White Chocolate Candy Cane Drops
8 ounces white chocolate baking squares (or white chocolate chips)
1/2 cup butter, softened
1 cup sugar
1 tsp. baking powder
1/2 tsp. salt
1 tsp. vanilla
2 eggs
2 3/4 cups flour
2/3 cup finely crushed peppermint candy canes or peppermint candies
1. Preheat oven to 375. Line cookie sheet with parchment paper; set aside. Chop 4 ounces of the white chocolate (unless using chocolate chips); set aside. In a small saucepan heat and stir the remaining 4 ounces of white chocolate over low heat until smooth. Set aside to let chocolate cool slightly.
2. In a large mixing bowl beat butter for 30 seconds. Add sugar, baking powder, and salt. Beat until combined. Beat in eggs and vanilla until combined. Beat in melted white chocolate. Beat in as much of the flour as you can with mixer. Stir in any remaining flour, the chopped white chocolate, and crushed candy canes.
3. Drop dough by rounded teaspoons 2 inches apart. Bake for 8 to 10 minutes or until light brown around the edges. Transfer to a wire rack and let cool.
Holiday Snowball Cookies
1 1/2 cups butter, softened
3/4 cup powdered sugar
1 Tbs. vanilla
1/2 tsp. salt
3 cups flour
1 2/3 cups Nestle Swirled Holiday Morsels (we haven't been able to find these the last couple years so we have just used white chocolate chips)
1/2 cup finely chopped nuts (optional)
Powdered sugar
Preheat oven to 375.
Beat butter, sugar, vanilla and salt together until creamy. Gradually beat in flour. Stir in morsels and nuts. Shape tablespoons of dough into 1-1 1/2 inch balls. Place on ungreased cookie sheets.
Bake for 10 to 12 minutes or until cookies are set and lightly browned. Remove from oven. Sift powdered sugar over hot cookies on baking sheets. Cool on baking sheets for 10 minutes; remove to wire racks to cool completely.
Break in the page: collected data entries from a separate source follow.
-- ==== Sys2Proof/Machine/Front.lean ====
section
/-! DEFINITION. Code pointers, the frontier, the choice of issue and the movement of threads (R22 to R28, R163, R167,
R168). -/

namespace Sys2Proof.Machine

/-- `LINE` of a code pointer (R22). -/
def cpLine (c : Word) : Nat := bits c.toNat 3 17
/-- `SLOT` of a code pointer. -/
def cpSlot (c : Word) : Nat := bits c.toNat 0 3
/-- `PRIO` of a code pointer. -/
def cpPrio (c : Word) : Nat := bits c.toNat 20 12
/-- A code pointer from its fields, each cut to its width. -/
def mkCp (prio line slot : Nat) : Word := .ofNat 32 (prio % 2 ^ 12 * 2 ^ 20 + line % 2 ^ 17 * 8 + slot % 8)
/-- The slot after a code pointer: the next slot, or slot 0 of the next line after slot 4 (R26), line 0 after the last line (log entry
25). -/
def nextCp (c : Word) : Word :=
  if cpSlot c < 4 then mkCp (cpPrio c) (cpLine c) (cpSlot c + 1) else mkCp (cpPrio c) (cpLine c + 1) 0

/-- The line word of a fetched line (R163). -/
def lineWord (l : Line) : Nat := l.toNat % 2 ^ 32
/-- `SETB` of a line word. -/
def lwSetB (x : Nat) : Nat := bits x 0 4
/-- `SETA` -/
def lwSetA (x : Nat) : Nat := bits x 4 4
/-- `WAIT` -/
def lwWait (x : Nat) : Nat := bits x 8 12
/-- `YLD` -/
def lwYld (x : Nat) : Bool := bits x 20 1 == 1
/-- `PAIR` -/
def lwPair (x : Nat) : Nat := bits x 21 4
/-- Bit k of `TGT` -/
def lwTgt (x k : Nat) : Bool := bits x (25 + k) 1 == 1
/-- The instruction word in slot k of a line (R162). -/
def lineSlot (l : Line) (k : Nat) : IWord := .ofNat 96 (l.toNat / 2 ^ (32 + 96 * k))

/-- The lanes of a frontier entry (R24). -/
def Warp.entLanes (w : Warp) (c : Word) : List Nat := allLanes.filter fun l => (w.th l).live && (w.th l).cp == c

/-- What the warp keeps of the entry at a code pointer. -/
def Warp.entry (w : Warp) (c : Word) : Entry := tget {} w.entries c.toNat

/-- An entry whose age has reached 64 is aged (R28). -/
def Entry.isAged (e : Entry) : Bool := e.aged || 64 ≤ e.age

/-- Of two entries, whether the first is chosen before the second (R25, R28). -/
def Warp.before (w : Warp) (a b : Word) : Bool :=
  let x := w.entry a
  let y := w.entry b
  if x.isAged then !y.isAged || y.age < x.age || x.age == y.age && a < b else !y.isAged && a < b

/-- The entry chosen from the code pointers of the listed lanes. -/
def Warp.best (w : Warp) : List Nat → Option Word
  | [] => none
  | l :: r =>
    match w.best r with
    | none => some (w.th l).cp
    | some c => if w.before (w.th l).cp c then some (w.th l).cp else some c

/-- The entry the warp chooses (R25): the one it waits at, or the choice among the live threads' code pointers. -/
def Warp.choice (w : Warp) : Option Word :=
  let live := w.lanesWhere Thread.live
  match w.hold with
  | some c => if (w.entLanes c).isEmpty then w.best live else some c
  | none => w.best live

/-- When threads join an entry: the larger age, and the line is entered again unless all have entered it (R28, R168). -/
def Entry.merge (a b : Entry) : Entry :=
  { age := max a.age b.age, aged := a.aged || b.aged, entered := a.entered && b.entered,
    waited := a.waited && b.waited, line := a.line, past := a.past || b.past,
    check := a.check || b.check }

/-- Rebuild the entries from the live threads: lanes of `moved` bring `info`, the others what their entry was. -/
def Warp.rebuild (w : Warp) (moved : List Nat) (info : Nat → Entry) : Tab Entry :=
  go (w.lanesWhere Thread.live) []
where
  /-- add the listed lanes to the table -/
  go : List Nat → Tab Entry → Tab Entry
    | [], t => t
    | l :: r, t =>
      let k := (w.th l).cp.toNat
      let e := if moved.contains l then info l else tget {} w.entries k
      go r (tset t k (match tfind t k with | some e' => e'.merge e | none => e))

/-- Put threads at code pointers as entries that enter a line afresh (R23, R168); an entry point whose `TGT` bit no fetch
has checked yet is still to be checked (R165). -/
def Warp.place (w : Warp) (moved : List Nat) (check : Bool := false) : Warp :=
  { w with entries := w.rebuild moved fun l => { check := check || (w.th l).check } }

/-- The issue of an entry resets its age and ages the others by one (R28). -/
def Warp.aging (w : Warp) (c : Word) : Warp :=
  { w with entries := w.entries.map fun (k, e) =>
      if k == c.toNat then (k, { e with age := 0, aged := false }) else (k, { e with age := e.age + 1 }) }

/-- What a thread brings along when it leaves the entry at `c` for `c'`: the line stays entered on a fall-through within
it; a taken transfer and a new line enter afresh (R168). -/
def Entry.carry (e : Entry) (c c' : Word) (taken : Bool) : Entry :=
  if !taken && cpLine c == cpLine c' then { e with age := 0, aged := false }
  else { past := !taken && cpLine c == 2 ^ 17 - 1 && cpSlot c == 4 }

/-- Move the listed live threads of the entry at `c`: lanes of `taken` go to `tgt`, the others fall through (R26).  Leaving
a line with `YLD` makes the warp yield (R167). -/
def Warp.moveOnly (w : Warp) (c : Word) (lanes taken : List Nat) (tgt : Nat → Word) : Warp :=
  let e := w.entry c
  let dest (l : Nat) : Word := if taken.contains l then tgt l else nextCp c
  let w1 := (w.aging c).modThs lanes fun l t => { t with cp := dest l }
  let leaves := lanes.any fun l => taken.contains l || cpLine (dest l) != cpLine c
  { w1 with
    entries := w1.rebuild lanes fun l => e.carry c (dest l) (taken.contains l)
    yielding := w.yielding || leaves && lwYld (lineWord e.line) }

/-- Move every live thread of the entry at `c` (R26). -/
def Warp.move (w : Warp) (c : Word) (taken : List Nat) (tgt : Nat → Word) : Warp :=
  w.moveOnly c (w.entLanes c) taken tgt

/-- Return blocked threads to live at the code pointers they hold, unless a thread of the warp is in handler mode: then
they stay blocked until `RTE` (R23, R342). -/
def Warp.wake (w : Warp) (lanes : List Nat) (cp : Nat → Word → Word) : Warp :=
  let h := w.inHandler
  let w1 := w.modThs lanes fun l t =>
    { t with st := if h && !t.hmode then .blocked .handler else .live, cp := cp l t.cp, rcnt := 0 }
  w1.place lanes

/-- Block the listed lanes. -/
def Warp.blockLanes (w : Warp) (lanes : List Nat) (c : Cause) (cp : Nat → Word → Word) : Warp :=
  let w1 := w.modThs lanes fun l t => { t with st := .blocked c, cp := cp l t.cp }
  { w1 with entries := w1.rebuild [] fun _ => {} }

/-- An instruction issues at `c` for the lanes `ent` of an entry and the listed lanes of them block at it: it is an issue of
the warp (R28), and the entry's other lanes, whose guard is false, fall through (R26).  Lanes that are blocked already wait
on for another cause: nothing issues then. -/
def Warp.blockIssue (w : Warp) (c : Word) (ent lanes : List Nat) (cause : Cause) : Warp :=
  if lanes.all fun l => (w.th l).live then
    { (w.moveOnly c (ent.filter fun l => !lanes.contains l) [] fun _ => 0).blockLanes lanes cause fun _ k => k with
      hold := none }
  else w.blockLanes lanes cause fun _ k => k

/-- The frontier entry an instruction issues for: the warp, its code pointer, the entry's lanes and the participating
lanes (R25, R187). -/
structure Ix where
  w : Nat
  cp : Word
  ent : List Nat
  lanes : List Nat
  deriving DecidableEq, Repr

/-- The guard in a lane (R173). -/
def Warp.guard (w : Warp) (g : Guard) (l : Nat) : Bool :=
  match g with
  | .always => true
  | .pred neg p => w.rp p.val l != neg
  | .bad => false

/-- The entry a warp issues for, with the lanes a guard selects. -/
def State.pick (s : State) (w : Nat) (g : Guard) : Option Ix :=
  let x := s.warp w
  x.choice.map fun c => { w := w, cp := c, ent := x.entLanes c, lanes := (x.entLanes c).filter fun l => x.guard g l }

/-- Close the warp's region and open the next (R78). -/
def Warp.boundary (w : Warp) : Warp := { w with rsn := w.rsn + 1, ep := w.ep + 1 }

/-- Every thread of the issued entry takes a region-start code pointer (R334). -/
def Warp.restart (w : Warp) (lanes : List Nat) (c : Word) : Warp := w.modThs lanes fun _ t => { t with rcp := c }

end Sys2Proof.Machine
end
Sprinkle with additional powdered sugar if desired.
A sampling of cookies. The middle ones are the snowballs. |
White Chocolate Chip Cranberry Cookies
I just discovered these cookies this year, but I love them! The recipe is from sally's baking addiction. It says you can chill the dough for up to 3 days, but if I had that dough in my refrigerator for 3 days, there would be no cookies left to bake! It's irresistible!
- 3/4 cup (1.5 sticks) unsalted butter, softened to room temperature
- 3/4 cup dark brown sugar
- 1/4 cup granulated sugar
- 1 large egg, at room temperature
- 2 teaspoons vanilla extract
- 2 cups all-purpose flour
- 2 teaspoons cornstarch
- 1 teaspoon baking soda
- 1/2 teaspoon salt
- 3/4 cup white chocolate chips
- 3/4 cup dried cranberries
Line an ungreased cookie sheet with parchment paper or silpat. Set aside.
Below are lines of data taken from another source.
-- ==== Sys2Proof/Machine/Flags.lean ====
section
/-! DEFINITION. Flags: the completion flags of a warp and the faults pending on them (R135, R169, R170), and the predicate
and status results that integer and moment arithmetic compute (R107, R202). -/

namespace Sys2Proof.Machine

/-- The pending counter of a flag (R169). -/
def Warp.flag (w : Warp) (n : Nat) : Nat := tget 0 w.flags n

/-- The flag an instruction's `FS` selects in its line (R170): 12 to 15 mean none. -/
def flagOf (lw : Nat) (fs : FlagSel) : Option Nat :=
  match fs with
  | .setA => if lwSetA lw < 12 then some (lwSetA lw) else none
  | .setB => if lwSetB lw < 12 then some (lwSetB lw) else none
  | _ => none

/-- `FS` names a line field that holds none (R170, R179 priority 6). -/
def flagBad (lw : Nat) (fs : FlagSel) : Bool :=
  match fs with
  | .setA | .setB => (flagOf lw fs).isNone
  | _ => false

/-- Accepting an operation increments its flag (R169). -/
def Warp.flagUp (w : Warp) (n : Nat) : Warp := { w with flags := tput 0 w.flags n (w.flag n + 1) }

/-- A completion decrements its flag and leaves its clock for the next wait (R88, R169). -/
def Warp.flagDown (w : Warp) (n : Nat) (v : Tab Nat) : Warp :=
  { w with flags := tput 0 w.flags n (w.flag n - 1), flagVc := tset w.flagVc n (vcJoin (tget [] w.flagVc n) v) }

/-- A completion releases several flags. -/
def Warp.flagsDown (w : Warp) (v : Tab Nat) : List Nat → Warp
  | [] => w
  | n :: r => (w.flagDown n v).flagsDown v r

/-- The flags named in a 12-bit mask. -/
def maskFlags (m : Nat) : List Nat := (List.range 12).filter fun n => bits m n 1 == 1

/-- Every flag named in a mask is clear (R168, R235). -/
def Warp.flagsClear (w : Warp) (m : Nat) : Bool := (maskFlags m).all fun n => w.flag n == 0

/-- Of the faults pending on a flag, that of the earliest accepted operation (R135). -/
def earliest (n : Nat) : List PendingFault → Option PendingFault
  | [] => none
  | p :: r =>
    let q := earliest n r
    if p.flags.contains n then
      match q with
      | some p' => if p'.acc < p.acc then q else some p
      | none => some p
    else q

/-- The fault a wait reports: on the lowest-numbered named flag that carries one (R135). -/
def Warp.flagFault (w : Warp) (m : Nat) : Option PendingFault := (maskFlags m).findSome? fun n => earliest n w.faults

/-- Remove a pending fault from every flag that names it: it is reported once (R135). -/
def Warp.takeFault (w : Warp) (p : PendingFault) : Warp := { w with faults := w.faults.erase p }

/-- A wait on clear flags acquires what their operations accessed (R88). -/
def Warp.flagAcquire (w : Warp) (m : Nat) : Warp :=
  (maskFlags m).foldl (fun w n => { w.acquire (tget [] w.flagVc n) with flagVc := terase w.flagVc n }) w

/-- Carry, borrow or signed overflow: the exact result lies outside the range of the type (R202). -/
def outOfRange (sgn : Bool) (w : Nat) (x : Int) : Bool :=
  if sgn then x < -(2 ^ (w - 1) : Nat) || (2 ^ (w - 1) : Nat) ≤ x else x < 0 || (2 ^ w : Nat) ≤ x

/-- Set sticky bits of `%mstat` (R107): 1 `NV`, 2 `IV`, 4 `OV`. -/
def Warp.mstatSet (w : Warp) (x : Word) : Warp := { w with mstat := w.mstat ||| x }

end Sys2Proof.Machine
end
In a large bowl using a hand-held mixer or stand mixer with paddle attachment, cream the butter and sugars together on medium speed until fluffy and light in color. Mix in egg and vanilla. Scrape down the sides as needed. On low speed, mix in flour, cornstarch, baking soda and salt. Stir in white chocolate chips & dried cranberries. Chill dough (covered) for 30 minutes or up to 3 days.
Preheat oven to 350F. Drop balls of dough (1.5 tablespoons each) onto cookie sheet OR used a standard-sized cookie scoop. Bake for 8-9 minutes, until barely golden brown around the edges. Do NOT cook them longer than 9 minutes. Remove and let cool for 5-10 minutes on the cookie sheet.
Transfer to cooling rack.
*Do not drop dough onto warm cookie sheets. Allow cookie sheets to cool completely between batches.
Hope you enjoy some of these cookies. We definitely consume too much sugar in the Wagner home during the holidays, but it's only for a month and only once a year. Plus it's something we all enjoy doing together! If you have a favorite cookie recipe, please share! We will be baking cookies for many Christmases to come.